*** Opening Provided data ***

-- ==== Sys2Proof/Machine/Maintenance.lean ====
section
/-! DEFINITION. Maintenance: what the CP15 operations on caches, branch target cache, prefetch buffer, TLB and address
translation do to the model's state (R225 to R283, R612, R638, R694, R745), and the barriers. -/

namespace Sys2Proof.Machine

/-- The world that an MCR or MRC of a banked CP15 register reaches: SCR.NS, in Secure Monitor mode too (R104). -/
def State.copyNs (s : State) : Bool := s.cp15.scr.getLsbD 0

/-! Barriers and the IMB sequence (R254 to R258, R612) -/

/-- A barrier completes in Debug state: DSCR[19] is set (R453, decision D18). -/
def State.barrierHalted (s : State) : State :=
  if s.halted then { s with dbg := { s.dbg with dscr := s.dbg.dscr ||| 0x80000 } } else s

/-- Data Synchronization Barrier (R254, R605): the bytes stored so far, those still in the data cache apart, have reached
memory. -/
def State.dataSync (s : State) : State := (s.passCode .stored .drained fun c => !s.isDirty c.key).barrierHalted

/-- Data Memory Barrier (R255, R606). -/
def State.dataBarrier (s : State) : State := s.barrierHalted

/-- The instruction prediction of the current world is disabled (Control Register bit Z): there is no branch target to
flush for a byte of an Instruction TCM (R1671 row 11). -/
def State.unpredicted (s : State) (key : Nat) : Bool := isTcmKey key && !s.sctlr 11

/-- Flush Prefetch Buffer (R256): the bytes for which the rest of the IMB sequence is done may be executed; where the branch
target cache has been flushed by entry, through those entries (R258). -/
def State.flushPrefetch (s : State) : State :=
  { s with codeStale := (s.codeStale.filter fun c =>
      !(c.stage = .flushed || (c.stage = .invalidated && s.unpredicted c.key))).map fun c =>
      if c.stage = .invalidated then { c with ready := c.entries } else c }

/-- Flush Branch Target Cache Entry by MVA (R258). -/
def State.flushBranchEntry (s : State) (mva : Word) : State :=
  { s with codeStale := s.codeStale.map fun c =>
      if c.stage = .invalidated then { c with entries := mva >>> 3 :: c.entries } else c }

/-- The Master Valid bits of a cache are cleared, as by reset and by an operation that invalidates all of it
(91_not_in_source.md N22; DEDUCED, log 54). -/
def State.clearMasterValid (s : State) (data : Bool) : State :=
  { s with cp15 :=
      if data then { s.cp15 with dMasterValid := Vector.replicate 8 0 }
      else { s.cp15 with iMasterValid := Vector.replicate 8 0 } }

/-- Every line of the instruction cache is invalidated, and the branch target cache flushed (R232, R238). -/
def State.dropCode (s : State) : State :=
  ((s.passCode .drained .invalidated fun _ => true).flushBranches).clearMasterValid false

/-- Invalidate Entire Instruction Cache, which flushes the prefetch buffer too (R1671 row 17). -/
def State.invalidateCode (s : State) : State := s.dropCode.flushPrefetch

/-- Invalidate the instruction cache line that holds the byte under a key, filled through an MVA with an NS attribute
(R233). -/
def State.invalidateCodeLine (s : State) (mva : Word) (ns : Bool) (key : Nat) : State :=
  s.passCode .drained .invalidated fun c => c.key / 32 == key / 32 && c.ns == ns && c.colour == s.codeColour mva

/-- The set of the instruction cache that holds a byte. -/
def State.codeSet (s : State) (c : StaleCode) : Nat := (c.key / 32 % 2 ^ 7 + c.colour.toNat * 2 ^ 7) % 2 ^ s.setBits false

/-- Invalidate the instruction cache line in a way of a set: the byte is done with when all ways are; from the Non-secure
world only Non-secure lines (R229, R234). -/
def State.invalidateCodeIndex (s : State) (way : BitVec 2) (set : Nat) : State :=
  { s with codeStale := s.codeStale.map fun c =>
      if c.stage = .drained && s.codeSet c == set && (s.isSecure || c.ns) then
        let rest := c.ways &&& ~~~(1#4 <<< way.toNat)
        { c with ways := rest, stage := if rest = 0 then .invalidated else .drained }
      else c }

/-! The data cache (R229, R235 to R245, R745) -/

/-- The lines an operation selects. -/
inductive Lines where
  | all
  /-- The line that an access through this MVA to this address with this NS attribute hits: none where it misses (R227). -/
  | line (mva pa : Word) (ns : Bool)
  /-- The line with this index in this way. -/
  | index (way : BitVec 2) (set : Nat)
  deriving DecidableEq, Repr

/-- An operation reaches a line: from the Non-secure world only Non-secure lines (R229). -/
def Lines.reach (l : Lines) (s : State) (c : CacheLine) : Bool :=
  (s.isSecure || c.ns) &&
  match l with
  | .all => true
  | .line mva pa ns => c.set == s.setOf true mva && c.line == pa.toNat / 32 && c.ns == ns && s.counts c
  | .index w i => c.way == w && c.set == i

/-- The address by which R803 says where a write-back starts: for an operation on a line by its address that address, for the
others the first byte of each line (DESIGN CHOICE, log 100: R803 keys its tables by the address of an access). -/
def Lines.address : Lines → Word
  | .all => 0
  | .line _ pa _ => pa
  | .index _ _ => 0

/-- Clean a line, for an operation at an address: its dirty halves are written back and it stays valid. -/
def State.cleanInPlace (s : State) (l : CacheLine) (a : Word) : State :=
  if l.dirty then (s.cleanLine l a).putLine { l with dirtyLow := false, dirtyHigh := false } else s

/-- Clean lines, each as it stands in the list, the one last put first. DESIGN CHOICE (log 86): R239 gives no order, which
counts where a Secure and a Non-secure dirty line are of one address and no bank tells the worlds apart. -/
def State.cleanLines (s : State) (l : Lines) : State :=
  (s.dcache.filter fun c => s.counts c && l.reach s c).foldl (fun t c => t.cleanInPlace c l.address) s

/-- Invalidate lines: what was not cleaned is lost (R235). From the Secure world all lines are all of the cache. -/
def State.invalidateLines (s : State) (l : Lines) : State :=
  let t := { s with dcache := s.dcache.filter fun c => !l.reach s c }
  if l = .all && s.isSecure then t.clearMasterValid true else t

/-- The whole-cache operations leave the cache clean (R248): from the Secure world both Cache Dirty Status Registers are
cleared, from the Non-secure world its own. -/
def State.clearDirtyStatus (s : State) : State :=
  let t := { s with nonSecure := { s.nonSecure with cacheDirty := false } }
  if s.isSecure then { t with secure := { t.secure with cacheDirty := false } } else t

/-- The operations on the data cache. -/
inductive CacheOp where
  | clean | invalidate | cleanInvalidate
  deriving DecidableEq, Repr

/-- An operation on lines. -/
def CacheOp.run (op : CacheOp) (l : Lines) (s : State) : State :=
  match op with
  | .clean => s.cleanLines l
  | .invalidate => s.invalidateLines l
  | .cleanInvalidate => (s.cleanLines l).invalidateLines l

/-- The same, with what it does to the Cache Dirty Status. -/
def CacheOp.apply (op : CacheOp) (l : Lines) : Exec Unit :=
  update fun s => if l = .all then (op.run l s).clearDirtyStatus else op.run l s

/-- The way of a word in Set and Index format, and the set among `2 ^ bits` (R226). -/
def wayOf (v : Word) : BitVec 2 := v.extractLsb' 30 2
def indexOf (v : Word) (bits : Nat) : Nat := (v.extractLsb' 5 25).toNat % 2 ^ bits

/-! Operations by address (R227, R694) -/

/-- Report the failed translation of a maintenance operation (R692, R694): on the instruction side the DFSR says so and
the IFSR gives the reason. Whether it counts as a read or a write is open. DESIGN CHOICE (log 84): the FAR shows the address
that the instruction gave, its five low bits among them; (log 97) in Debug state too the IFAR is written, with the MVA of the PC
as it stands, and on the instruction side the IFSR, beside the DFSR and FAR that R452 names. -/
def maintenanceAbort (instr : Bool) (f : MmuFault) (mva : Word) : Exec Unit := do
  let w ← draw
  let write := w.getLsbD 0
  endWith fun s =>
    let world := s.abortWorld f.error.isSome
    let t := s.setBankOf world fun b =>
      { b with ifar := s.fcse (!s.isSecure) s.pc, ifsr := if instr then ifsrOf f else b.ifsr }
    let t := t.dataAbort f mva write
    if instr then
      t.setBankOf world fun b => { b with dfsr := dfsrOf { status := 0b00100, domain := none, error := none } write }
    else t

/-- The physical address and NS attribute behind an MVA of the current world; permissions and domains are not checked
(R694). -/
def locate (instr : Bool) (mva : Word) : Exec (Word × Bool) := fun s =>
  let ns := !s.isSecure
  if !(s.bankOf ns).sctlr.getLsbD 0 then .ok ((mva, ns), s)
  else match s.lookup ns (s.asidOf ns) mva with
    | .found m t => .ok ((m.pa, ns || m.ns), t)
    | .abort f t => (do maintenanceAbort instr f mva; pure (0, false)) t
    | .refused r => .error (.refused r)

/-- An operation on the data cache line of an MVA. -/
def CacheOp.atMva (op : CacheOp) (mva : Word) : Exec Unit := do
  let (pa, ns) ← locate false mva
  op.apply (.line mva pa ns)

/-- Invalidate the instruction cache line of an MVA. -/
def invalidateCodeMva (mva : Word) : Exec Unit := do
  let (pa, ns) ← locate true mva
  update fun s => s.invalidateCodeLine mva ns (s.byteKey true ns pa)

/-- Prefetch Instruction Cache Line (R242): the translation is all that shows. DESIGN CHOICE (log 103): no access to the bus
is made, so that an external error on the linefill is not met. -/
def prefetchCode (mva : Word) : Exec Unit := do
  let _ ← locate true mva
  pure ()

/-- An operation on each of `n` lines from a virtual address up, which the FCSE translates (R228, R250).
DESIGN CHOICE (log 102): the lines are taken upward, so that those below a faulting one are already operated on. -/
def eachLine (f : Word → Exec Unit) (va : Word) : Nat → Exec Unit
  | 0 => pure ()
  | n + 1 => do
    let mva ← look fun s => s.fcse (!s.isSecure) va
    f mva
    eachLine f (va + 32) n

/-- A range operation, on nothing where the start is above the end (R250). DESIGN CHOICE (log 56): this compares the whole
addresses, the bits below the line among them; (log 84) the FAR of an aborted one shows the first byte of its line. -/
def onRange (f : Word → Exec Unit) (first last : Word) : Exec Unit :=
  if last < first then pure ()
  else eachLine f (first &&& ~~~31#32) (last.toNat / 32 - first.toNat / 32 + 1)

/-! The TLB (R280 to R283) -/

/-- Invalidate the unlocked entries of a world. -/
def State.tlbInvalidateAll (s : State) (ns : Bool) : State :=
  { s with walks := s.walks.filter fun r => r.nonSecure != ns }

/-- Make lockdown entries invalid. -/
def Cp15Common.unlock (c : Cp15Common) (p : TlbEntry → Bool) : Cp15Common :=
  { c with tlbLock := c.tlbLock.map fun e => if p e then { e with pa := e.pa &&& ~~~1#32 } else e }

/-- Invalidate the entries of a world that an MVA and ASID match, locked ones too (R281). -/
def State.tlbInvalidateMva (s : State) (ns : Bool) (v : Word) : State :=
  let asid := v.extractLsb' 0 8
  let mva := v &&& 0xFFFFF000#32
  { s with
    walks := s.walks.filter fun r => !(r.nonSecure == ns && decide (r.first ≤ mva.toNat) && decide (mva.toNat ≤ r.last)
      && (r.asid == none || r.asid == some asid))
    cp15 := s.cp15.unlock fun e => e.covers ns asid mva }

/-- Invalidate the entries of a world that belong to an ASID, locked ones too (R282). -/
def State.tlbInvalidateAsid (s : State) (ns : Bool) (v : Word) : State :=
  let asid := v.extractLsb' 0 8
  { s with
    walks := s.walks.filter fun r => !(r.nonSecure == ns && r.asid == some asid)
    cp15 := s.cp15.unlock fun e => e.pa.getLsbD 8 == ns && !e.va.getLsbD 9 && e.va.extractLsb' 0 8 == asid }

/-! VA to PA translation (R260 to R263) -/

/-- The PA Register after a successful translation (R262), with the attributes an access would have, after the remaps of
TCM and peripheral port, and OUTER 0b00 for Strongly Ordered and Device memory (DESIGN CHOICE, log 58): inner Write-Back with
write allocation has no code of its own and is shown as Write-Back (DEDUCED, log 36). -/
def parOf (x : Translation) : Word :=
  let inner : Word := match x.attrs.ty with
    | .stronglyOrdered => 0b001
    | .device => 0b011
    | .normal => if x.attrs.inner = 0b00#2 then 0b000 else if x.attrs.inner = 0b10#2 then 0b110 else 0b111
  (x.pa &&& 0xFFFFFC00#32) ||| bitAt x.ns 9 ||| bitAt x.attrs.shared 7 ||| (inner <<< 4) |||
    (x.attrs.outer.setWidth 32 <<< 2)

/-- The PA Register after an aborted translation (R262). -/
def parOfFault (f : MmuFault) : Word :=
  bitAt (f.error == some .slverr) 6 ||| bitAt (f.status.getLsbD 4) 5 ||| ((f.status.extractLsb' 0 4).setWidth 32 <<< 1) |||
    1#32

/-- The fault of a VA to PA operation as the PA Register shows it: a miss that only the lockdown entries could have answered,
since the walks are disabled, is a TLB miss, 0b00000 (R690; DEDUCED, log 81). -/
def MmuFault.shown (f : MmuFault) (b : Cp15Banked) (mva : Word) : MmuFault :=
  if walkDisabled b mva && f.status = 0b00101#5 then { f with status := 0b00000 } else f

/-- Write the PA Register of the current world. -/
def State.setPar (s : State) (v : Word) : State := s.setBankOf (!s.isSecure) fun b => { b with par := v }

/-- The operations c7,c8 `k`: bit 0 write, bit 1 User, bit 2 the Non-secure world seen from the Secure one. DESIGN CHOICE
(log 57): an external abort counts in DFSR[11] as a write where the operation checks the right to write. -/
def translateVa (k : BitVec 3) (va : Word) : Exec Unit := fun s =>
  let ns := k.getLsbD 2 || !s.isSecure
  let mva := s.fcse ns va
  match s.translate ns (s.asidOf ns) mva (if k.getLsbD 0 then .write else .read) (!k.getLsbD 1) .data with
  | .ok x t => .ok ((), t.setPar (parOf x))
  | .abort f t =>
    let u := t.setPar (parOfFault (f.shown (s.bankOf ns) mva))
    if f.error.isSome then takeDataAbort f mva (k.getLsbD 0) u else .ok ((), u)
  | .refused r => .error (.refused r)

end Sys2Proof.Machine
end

*** Closing Provided data ***
*** Opening Provided data ***

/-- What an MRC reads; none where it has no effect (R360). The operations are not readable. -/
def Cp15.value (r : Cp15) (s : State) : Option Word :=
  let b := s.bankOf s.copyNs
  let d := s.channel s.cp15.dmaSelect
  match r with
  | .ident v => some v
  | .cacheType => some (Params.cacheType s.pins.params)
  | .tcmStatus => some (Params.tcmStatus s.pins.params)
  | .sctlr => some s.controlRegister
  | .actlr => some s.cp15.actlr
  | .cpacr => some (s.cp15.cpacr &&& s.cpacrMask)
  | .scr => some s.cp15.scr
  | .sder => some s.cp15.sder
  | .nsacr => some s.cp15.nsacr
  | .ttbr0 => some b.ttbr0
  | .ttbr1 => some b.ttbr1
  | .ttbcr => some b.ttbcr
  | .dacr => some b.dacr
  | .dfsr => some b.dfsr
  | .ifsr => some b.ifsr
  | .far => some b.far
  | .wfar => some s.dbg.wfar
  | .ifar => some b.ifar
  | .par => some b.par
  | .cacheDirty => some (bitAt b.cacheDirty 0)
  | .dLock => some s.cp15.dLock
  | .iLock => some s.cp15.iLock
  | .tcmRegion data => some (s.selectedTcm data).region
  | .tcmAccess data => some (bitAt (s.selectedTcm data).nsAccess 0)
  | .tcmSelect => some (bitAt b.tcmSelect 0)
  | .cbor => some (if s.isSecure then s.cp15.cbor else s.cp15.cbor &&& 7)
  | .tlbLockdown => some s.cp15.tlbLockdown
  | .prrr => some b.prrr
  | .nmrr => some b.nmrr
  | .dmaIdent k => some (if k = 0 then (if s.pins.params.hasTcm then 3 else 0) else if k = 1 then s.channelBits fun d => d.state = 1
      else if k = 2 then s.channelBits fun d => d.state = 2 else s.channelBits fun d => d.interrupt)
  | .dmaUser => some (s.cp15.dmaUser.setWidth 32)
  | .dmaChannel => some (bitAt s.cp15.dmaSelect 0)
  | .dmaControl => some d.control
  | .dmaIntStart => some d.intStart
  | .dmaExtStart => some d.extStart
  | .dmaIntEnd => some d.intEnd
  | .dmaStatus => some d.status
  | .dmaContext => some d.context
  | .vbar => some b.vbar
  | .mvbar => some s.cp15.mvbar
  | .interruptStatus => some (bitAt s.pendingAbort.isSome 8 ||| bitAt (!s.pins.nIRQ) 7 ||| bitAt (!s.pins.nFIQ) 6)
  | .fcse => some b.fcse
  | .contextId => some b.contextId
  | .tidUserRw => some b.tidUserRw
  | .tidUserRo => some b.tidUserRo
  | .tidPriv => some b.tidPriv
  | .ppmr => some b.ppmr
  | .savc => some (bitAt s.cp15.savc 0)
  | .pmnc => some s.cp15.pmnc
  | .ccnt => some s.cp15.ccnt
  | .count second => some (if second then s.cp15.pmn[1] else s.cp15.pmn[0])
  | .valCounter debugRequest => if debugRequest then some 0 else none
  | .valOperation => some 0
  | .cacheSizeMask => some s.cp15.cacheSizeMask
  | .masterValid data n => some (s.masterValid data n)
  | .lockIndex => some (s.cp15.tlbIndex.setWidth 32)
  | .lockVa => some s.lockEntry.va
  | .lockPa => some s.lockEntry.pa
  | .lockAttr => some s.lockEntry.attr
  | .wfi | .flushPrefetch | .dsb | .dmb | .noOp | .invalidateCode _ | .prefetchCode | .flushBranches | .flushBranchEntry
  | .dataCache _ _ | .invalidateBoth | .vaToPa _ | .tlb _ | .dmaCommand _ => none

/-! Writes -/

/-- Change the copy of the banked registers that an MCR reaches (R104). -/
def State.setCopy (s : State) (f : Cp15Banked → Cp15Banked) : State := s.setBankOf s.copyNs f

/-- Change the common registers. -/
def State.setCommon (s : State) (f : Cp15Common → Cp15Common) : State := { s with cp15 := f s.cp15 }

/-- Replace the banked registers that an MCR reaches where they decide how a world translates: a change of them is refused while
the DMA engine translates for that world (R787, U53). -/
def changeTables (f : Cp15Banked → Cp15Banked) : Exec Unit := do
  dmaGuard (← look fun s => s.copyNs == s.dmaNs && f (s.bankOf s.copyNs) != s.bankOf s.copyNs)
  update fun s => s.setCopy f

*** Closing Provided data ***

Action item
From the entries above, print the lines beginning at the one with "this way. -/" and stopping after the one with "def Lines.reach (l", exactly as written and with nothing else.

Reply to the exercise
  /-- The line with this index in this way. -/
  | index (way : BitVec 2) (set : Nat)
  deriving DecidableEq, Repr

/-- An operation reaches a line: from the Non-secure world only Non-secure lines (R229). -/
def Lines.reach (l : Lines) (s : State) (c : CacheLine) : Bool :=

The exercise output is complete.